A new family of digital temperature and voltage sensors for use in desktop computers and workstations that use the simple serial transport (SST) bus has been released by Analog Devices (ADI). The company's ADT748x family of sensors incorporates a 10-bit analog-to-digital converter (ADC) to provide accurate, high-performance communication of temperature and voltage levels over a reliable, high-speed environmental management bus.
In addition to monitoring temperature and voltage, the company says that the new family also allows designers to use emerging features found in next-generation Intel core-logic chipsets to further enhance overall system performance and efficiency.

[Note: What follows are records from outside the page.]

-- ==== Sys2Proof/Machine/Window.lean ====
section
/-!
DEFINITION. The host window (R450 to R455): host requests at the manager's endpoint, WRITE and READ frames in both directions,
MSI-X.
-/
namespace Sys2Proof.Machine

def State.wq (s : State) (n : Nat) : WinQ := sget {} n s.shf.wins
def State.setWq (s : State) (n : Nat) (q : WinQ) : State := s.updShf (fun h => { h with wins := sset {} n q h.wins })

/-- Master of an access through the window. -/
abbrev hostMaster : Nat := 64

/-! ### Accesses performed on this module (R451, R30) -/

/-- An entry performed; a read's data. -/
def State.winDo (s : State) (o : WinOp) : State × List Nat :=
  match o with
  | .write a d => (s.regWrite hostMaster a (w32 d), [])
  | .read a => let s := s.regRead hostMaster a; (s, [s.rdata.toNat])
  | .bad a wr => (s.badAccess a, if wr then [] else [0])

/-- Entries performed in order. -/
def State.winPerform (s : State) : List WinOp → State × List Nat
  | [] => (s, [])
  | o :: os =>
    let (s, d) := s.winDo o
    let (s, ds) := s.winPerform os
    (s, d ++ ds)

/-- The entries a request splits into, in ascending address order. -/
def winOps (a : Nat) (wr : Bool) (dws : List HostDw) : List WinOp :=
  dws.zipIdx.map (fun x =>
    if !x.1.full then .bad (a + 4 * x.2) wr
    else if wr then .write (a + 4 * x.2) x.1.data
    else .read (a + 4 * x.2))

/-- An entry that returns data. -/
def opReads : WinOp → Bool
  | .read _ => true
  | .bad _ wr => !wr
  | .write _ _ => false

/-! ### Host reads (R452, R453) -/

/-- Data of a doubleword of a read arrives. -/
def State.readData (s : State) (tag i : Nat) (w : Word) : State :=
  match s.shf.reads.find? (fun r => r.tag == tag) with
  | none => s
  | some r =>
    let r := { r with data := r.data.set i (some w) }
    let rest := s.shf.reads.filter (fun x => x.tag != tag)
    if r.data.all Option.isSome then
      (s.updShf (fun h => { h with reads := rest })).emit (.hostRead tag (r.data.map (fun w => w.getD 0)))
    else s.updShf (fun h => { h with reads := rest ++ [r] })

/-- A read gives up: what has not come reads as ones (R453). -/
def State.readLost (s : State) (tag : Nat) : State :=
  match s.shf.reads.find? (fun r => r.tag == tag) with
  | none => s
  | some r =>
    let s := s.updShf (fun h => { h with reads := h.reads.filter (fun x => x.tag != tag) })
    ((s.bump pSHF R.SHF_CNT_RD_TIMEOUT).irq pSHF 5).emit (.hostRead tag (r.data.map (fun w => w.getD 0xFFFFFFFF)))

/-! ### MSI-X table (R450, R455) -/

/-- A doubleword of BAR2. -/
def State.msixWord (s : State) (a : Nat) : Word :=
  if a < 0x8000 then
    let x := sget {} (a / 16) s.shf.msix
    match a % 16 / 4 with
    | 0 => w32 x.addr
    | 1 => w32 (x.addr / 2 ^ 32)
    | 2 => w32 x.data
    | _ => w32 (b2n x.mask)
  else if a < 0x8100 then
    w32 ((List.range 32).foldl (fun v i => v + b2n (sget {} ((a - 0x8000) / 4 * 32 + i) s.shf.msix).pend * 2 ^ i) 0)
  else 0

/-- A write of a doubleword of BAR2: clearing the mask of a pending entry sends its message. -/
def State.msixWrite (s : State) (a v : Nat) : State :=
  if 0x8000 ≤ a then s
  else
    let n := a / 16
    let x := sget {} n s.shf.msix
    let v := v % 2 ^ 32
    let y := match a % 16 / 4 with
      | 0 => { x with addr := x.addr / 2 ^ 32 * 2 ^ 32 + v }
      | 1 => { x with addr := x.addr % 2 ^ 32 + v * 2 ^ 32 }
      | 2 => { x with data := v }
      | _ => { x with mask := v % 2 == 1 }
    let go := y.pend && !y.mask
    let s := s.updShf (fun h => { h with msix := sset {} n { y with pend := y.pend && !go } h.msix })
    if go then s.emit (.msix n y.addr y.data) else s

/-- Entries performed on BAR2. -/
def State.msixPerform (s : State) : List WinOp → State × List Nat
  | [] => (s, [])
  | o :: os =>
    let (s, d) := match o with
      | .write a v => (s.msixWrite a v, [])
      | .read a => (s, [(s.msixWord a).toNat])
      | .bad _ wr => (s.bump 0 R.SYS_CNT_BAD_ACCESS, if wr then [] else [0])
    let (s, ds) := s.msixPerform os
    (s, d ++ ds)

/-! ### The endpoint (R451 to R453) -/

/-- Entries that wait for a worker, each read with its place in the host read. -/
def winTagged (tag : Nat) (ops : List WinOp) : List (WinOp × Option (Nat × Nat)) :=
  ops.zipIdx.map (fun o => (o.1, if opReads o.1 then some (tag, o.2) else none))

/-- A request for another slot. -/
def State.winRemote (s : State) (tag n : Nat) (wr : Bool) (ops : List WinOp) : State :=
  let q := s.wq n
  if !(s.serves && (s.slot n).state == 1) then
    if wr then s.bumpBy pSHF R.SHF_CNT_WIN_DISCARD ops.length
    else ((s.bump pSHF R.SHF_CNT_RD_TIMEOUT).irq pSHF 5).emit (.hostRead tag (ops.map (fun _ => 0xFFFFFFFF)))
  else
    let s := s.setWq n { q with
      queue := q.queue ++ winTagged tag ops, firstClk := if q.queue.isEmpty then s.tsu.clk else q.firstClk }
    if wr then s
    else s.updShf (fun h => { h with reads := h.reads ++ [{ tag := tag, slot := n, data := ops.map (fun _ => none) }] })

/-- A request for another slot can be taken now: a read whose tag is in use and a write that finds the queue full wait outside. -/
def State.winTakes (s : State) (tag n : Nat) (wr : Bool) (ops : List WinOp) : Bool :=
  let held := ((s.wq n).queue.filter (fun o => !opReads o.1)).length
  !(s.serves && (s.slot n).state == 1) || (if wr then decide (held + ops.length ≤ 512) else !s.shf.reads.any (fun r => r.tag == tag))

/-- HOST_WINDOW_ACCESS: a memory request of 4-byte doublewords from address `addr` of a BAR. -/
def State.hostAccess (s : State) (bar tag addr : Nat) (wr : Bool) (dws : List HostDw) : State :=
  if !s.shf.mgr ∨ dws.isEmpty then s
  else if bar = 2 then
    if 0x10000 ≤ addr then s
    else
      let (s, ds) := s.msixPerform (winOps (addr / 4 * 4) wr dws)
      if wr then s else s.emit (.hostRead tag (ds.map w32))
  else if bar ≠ 0 ∨ 2 ^ 30 ≤ addr then s
  else
    let n := addr / 2 ^ 24
    let ops := winOps (addr % 2 ^ 24 / 4 * 4) wr dws
    let count (s : State) : State := s.bumpBy pSHF (if wr then R.SHF_CNT_WIN_WR else R.SHF_CNT_WIN_RD) ops.length
    if n = s.ownSlot then
      let (s, ds) := (count s).winPerform ops
      if wr then s else s.emit (.hostRead tag (ds.map w32))
    else if s.winTakes tag n wr ops then (count s).winRemote tag n wr ops
    else s

/-! ### Frames to and from a worker (R452, R454) -/

/-- Frame of a manager's flight. -/
def State.winFrame (s : State) (n : Nat) (f : WinFly) : State := s.winSend n (.req f.seq (f.ops.map Prod.fst))

/-- Entries of the next frame: up to 128, and none after those of the first read, which send it (R452). -/
def WinQ.pack (q : WinQ) : Nat :=
  let before := (q.queue.takeWhile (fun o => !opReads o.1)).length
  let tag := ((q.queue.drop before).head?.bind (fun o => o.2)).map (fun r => r.1)
  min 128 (before + ((q.queue.drop before).takeWhile (fun o => opReads o.1 && o.2.map (fun r => r.1) == tag)).length)

/-- Entries are packed into a frame: 128 wait, a read waits, or 0.5 µs have passed since the first. -/
def State.winPack (s : State) (n : Nat) : State :=
  let q := s.wq n
  if q.queue.isEmpty || !(128 ≤ q.queue.length || q.queue.any (fun o => opReads o.1) || 125 ≤ s.since q.firstClk) then s
  else
    let f : WinFly := { seq := q.seq, ops := q.queue.take q.pack, tries := 1, firstClk := s.tsu.clk, lastClk := s.tsu.clk }
    (s.setWq n { queue := q.queue.drop q.pack, firstClk := s.tsu.clk, fly := q.fly ++ [f], seq := (q.seq + 1) % 65536 }).winFrame n f

/-- A worker's oldest host vector goes to the manager (R455). -/
def State.intrSend (s : State) : State :=
  match s.shf.intr, s.mgrSlot with
  | i :: rest, some m => ((s.updShf (fun h => { h with intr := rest })).bump pSHF R.SHF_CNT_INTR).winSend m (.intr i)
  | _, _ => s

/-- A frame leaves: on a manager to worker `n`, on a worker to the manager. -/
def State.windowSend (s : State) (n : Nat) : State := if s.shf.mgr then s.winPack n else s.intrSend

/-- A frame's entries are performed once, in sequence; a repeat is counted and acknowledged again, one out of sequence is dropped. -/
def State.winTake (s : State) (src seq : Nat) (ops : List WinOp) : State :=
  let done := sget [] src s.shf.done
  match done.find? (fun e => e.1 == seq) with
  | some e => (s.bump pSHF R.SHF_CNT_DUP_FRAME).winSend src (.resp seq e.2)
  | none =>
    let next := match done with | [] => true | e :: _ => seq == 0 || seq == (e.1 + 1) % 65536
    if !next then s
    else
      let (s, ds) := s.winPerform ops
      let s := s.updShf (fun h => { h with done := sset [] src (((seq, ds) :: done).take 512) h.done })
      s.winSend src (.resp seq ds)

/-- WINDOW_FRAME_RX: the oldest window frame received, where it is a WRITE or READ frame. -/
def State.windowRx (s : State) : State :=
  match s.shf.rx with
  | [] => s
  | m :: rest =>
    match m.kind with
    | .req seq ops =>
      let s := s.updShf (fun h => { h with rx := rest })
      if m.dst = s.ownSlot then s.winTake (m.src % 64) seq ops else s
    | _ => s

/-- A response: the frame is no longer in flight, and its reads have their data. -/
def State.winResp (s : State) (n seq : Nat) (ds : List Nat) : State :=
  let q := s.wq n
  match q.fly.find? (fun f => f.seq == seq) with
  | none => s
  | some f =>
    let s := s.setWq n { q with fly := q.fly.filter (fun f => f.seq != seq) }
    ((f.ops.filterMap (fun o => o.2)).zip ds).foldl (fun (s : State) e => s.readData e.1.1 e.1.2 (w32 e.2)) s

/-- WINDOW_RESPONSE_RX. -/
def State.responseRx (s : State) : State :=
  match s.shf.rx with
  | [] => s
  | m :: rest =>
    match m.kind with
    | .resp seq ds =>
      let s := s.updShf (fun h => { h with rx := rest })
      if m.dst = s.ownSlot && s.shf.mgr then s.winResp (m.src % 64) seq ds else s
    | _ => s

/-- WINDOW_RETRY_TIMEOUT: frames unacknowledged for 20 µs are sent again, up to RETRY times; then the slot is LOST. -/
def State.winRetry (s : State) (n : Nat) : State :=
  let q := s.wq n
  let due (f : WinFly) : Bool := 5000 ≤ s.since f.lastClk
  let again := q.fly.filter due
  if again.isEmpty then s
  else if again.any (fun f => fld (s.ac pSHF R.SHF_CFG) 8 3 < f.tries) then s.slotLose n
  else
    let s := s.setWq n { q with
      fly := q.fly.map (fun f => if due f then { f with tries := f.tries + 1, lastClk := s.tsu.clk } else f) }
    again.foldl (fun (s : State) f => (s.bump pSHF R.SHF_CNT_RETRY).winFrame n f) s

/-- WINDOW_READ_TIMEOUT: reads first sent RD_TIMEOUT ago complete with all ones. -/
def State.winReadOut (s : State) (n : Nat) : State :=
  let late := (s.wq n).fly.filter (fun f => fld (s.ac pSHF R.SHF_CFG) 16 16 * 250 ≤ s.since f.firstClk)
  (late.flatMap (fun f => f.ops.filterMap (fun o => o.2))).foldl (fun (s : State) e => s.readLost e.1) s

/-- INTR_FRAME_RX: MSI-X entry slot × 32 + HOST_IDX. -/
def State.intrRx (s : State) : State :=
  match s.shf.rx with
  | [] => s
  | m :: rest =>
    match m.kind with
    | .intr i =>
      let s := s.updShf (fun h => { h with rx := rest })
      if m.dst = s.ownSlot && s.shf.mgr then (s.bump pSHF R.SHF_CNT_INTR).msixRaise (m.src % 64 * 32 + i % 32) else s
    | _ => s

/-! ### The commands -/

/-- HOST_WINDOW_ACCESS (R451). -/
def execHostWindowAccess (bar tag addr : Nat) (wr : Bool) (dws : List HostDw) (s : State) : Host.Outcome State Fault Refusal :=
  act State.onMain (fun s => s.hostAccess bar tag addr wr dws) s

/-- WINDOW_FRAME_SEND (R452) to worker `n`. -/
def execWindowFrameSend (n : Nat) (s : State) : Host.Outcome State Fault Refusal :=
  act State.onMain (fun s => if n < 64 then s.windowSend n else s) s

/-- WINDOW_FRAME_RX (R454). -/
def execWindowFrameRx (s : State) : Host.Outcome State Fault Refusal := act State.onMain State.windowRx s

/-- WINDOW_RESPONSE_RX (R452). -/
def execWindowResponseRx (s : State) : Host.Outcome State Fault Refusal := act State.onMain State.responseRx s

/-- WINDOW_RETRY_TIMEOUT (R454) of worker `n`. -/
def execWindowRetryTimeout (n : Nat) (s : State) : Host.Outcome State Fault Refusal :=
  act State.onMain (fun s => if n < 64 then s.winRetry n else s) s

/-- WINDOW_READ_TIMEOUT (R453) of worker `n`. -/
def execWindowReadTimeout (n : Nat) (s : State) : Host.Outcome State Fault Refusal :=
  act State.onMain (fun s => if n < 64 then s.winReadOut n else s) s

/-- INTR_FRAME_RX (R455). -/
def execIntrFrameRx (s : State) : Host.Outcome State Fault Refusal := act State.onMain State.intrRx s

end Sys2Proof.Machine
end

Explains John Blake, ADI's Power and Thermal Management line director. "By supporting the SST bus, the ADT748x family provides a sensor solution that relays information related to temperature and voltage directly to the core logic, and in realtime. Leveraging the speed and accuracy of the SST bus, ADI's digital temperature and voltage sensors take full advantage of Intel's next-generation chipset features, such as its Quiet Platform Technology, which reduces the number of discrete fan control components in the system, thereby lowering BOM costs."
SST bus
The SST bus is the result of a collaborative design effort between Analog Devices and Intel. The SST bus is used to relay key environmental information, such as temperature and voltage, to the core logic or dedicated ASIC fan-speed controllers, improving the reliability and performance in PCs, servers and workstations. According to ADI, the SST bus is the fastest, most robust, noise-immune and scalable interface available for communicating environmental data. Thermal sensors using the SST bus incur only one error for every billion bits processed. Other high-performance options, such as the SMBus (system management bus), measure about one error every 10 000 bits when tested in the same environment on new PC motherboards, according to ADI.
The ADT748x family
The ADT748x family of temperature and voltage sensors operates at speeds over 1 Mbps and is housed in a small package (8/10-pin MSOP) for easy placement in areas where space is at a premium. The ADT7484A and ADT7486A are simple, 1°C accurate, digital temperature sensors that monitor their own temperature, as well as one (ADT7484A) or two (ADT7486A) remote sensor diodes. The ADT7485A digital temperature sensor and voltage monitor can sense its own temperature, as well as that of a remote sensor diode. The ADT7485A can also monitor four external voltage channels and its own supply voltage using its on-board 10-bit ADC. A single, bidirectional SST data line controls all the devices in the ADT784x family.